В благородном семействе | страница 14



Эта баба заткнет за пояс всех старых сплетниц — даже нашего наставника в Крайст-Черче. [16]

При ней имеется супруг — мистер Ганн: толстый, оплывший старик в сюртуке грубого сукна. Он как-то встретился со мной и спросил, осклабясь, по вкусу ли мне мои бараньи котлетки? Еще насмехается, подлец! А что я могу есть в таком месте, кроме бараньих котлет? Толстенный, сочащийся кровью бифштекс или мерзкое подгорелое gigot à l'eau[17] с подливой из репы? Да я от них умру на месте. Что касается рыбы, так в приморских городах я к ней и не притрагиваюсь: тут она наверняка дрянная. И не люблю домашнюю птицу, тощую, жилистую мелкоту — не цыплята, а сплошной обман. Остаются одни котлеты; мне их довольно прилично жарит состоящая при семье тихая, маленькая компаньонка (о боги, компаньонка при такой семье!), которая густо покраснела, признавшись, что блюдо приготовлено ею и что зовут ее Каролиной. В смысле питья я снизошел до джина, выпиваю его две рюмки в день, разбавляя в двух стаканах холодной воды; это единственное, что можно пить в простом английском доме с уверенностью, что напиток не поддельный.

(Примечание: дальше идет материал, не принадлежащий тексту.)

-- ==== Sys2Proof/Laws/PerInstr.lean ====
section
/-! SUPPORT. Statements made once per instruction, over its syntax and its encoding. -/

namespace Sys2Proof.Laws.EncodedLength

/-- An instruction's bytes are as many as its length says, the opcode first, whatever the parameters and the pad
bytes are (R42, R43). -/
def Statement (i : Instr) : Prop :=
  ∀ (c : Params) (p1 p2 : Byte),
    (encodePadded c p1 p2 i).length = i.length ∧ (encodePadded c p1 p2 i).head? = some (i.opcode c)

theorem ldi (r : Nat) (v : Byte) : Statement (.ldi r v) := fun _ _ _ => ⟨rfl, rfl⟩
theorem cmp : Statement .cmp := fun _ _ _ => ⟨rfl, rfl⟩
theorem jmp : Statement .jmp := fun _ _ _ => ⟨rfl, rfl⟩
theorem jeq : Statement .jeq := fun _ _ _ => ⟨rfl, rfl⟩
theorem jne : Statement .jne := fun _ _ _ => ⟨rfl, rfl⟩

end Sys2Proof.Laws.EncodedLength
end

У этого Ганна, по-моему, те же вкусы: я иногда слышу, как в полночь он шаркает по лестнице (грязные башмаки он оставляет внизу) — шаркает, говорю я, вверх по лестнице, ругмя ругает подсвечник, роняя то щипцы, то колпачок, и «дерзким шумом нарушает молчанье ночи». Не реже, как три раза в неделю, Ганну подают завтрак в постель, — верный знак, что накануне он напился пьян; и три раза в неделю я слышу поутру хриплый голос, орущий: «Где моя содовая!» Давно ли всякая мразь научилась пить содовую?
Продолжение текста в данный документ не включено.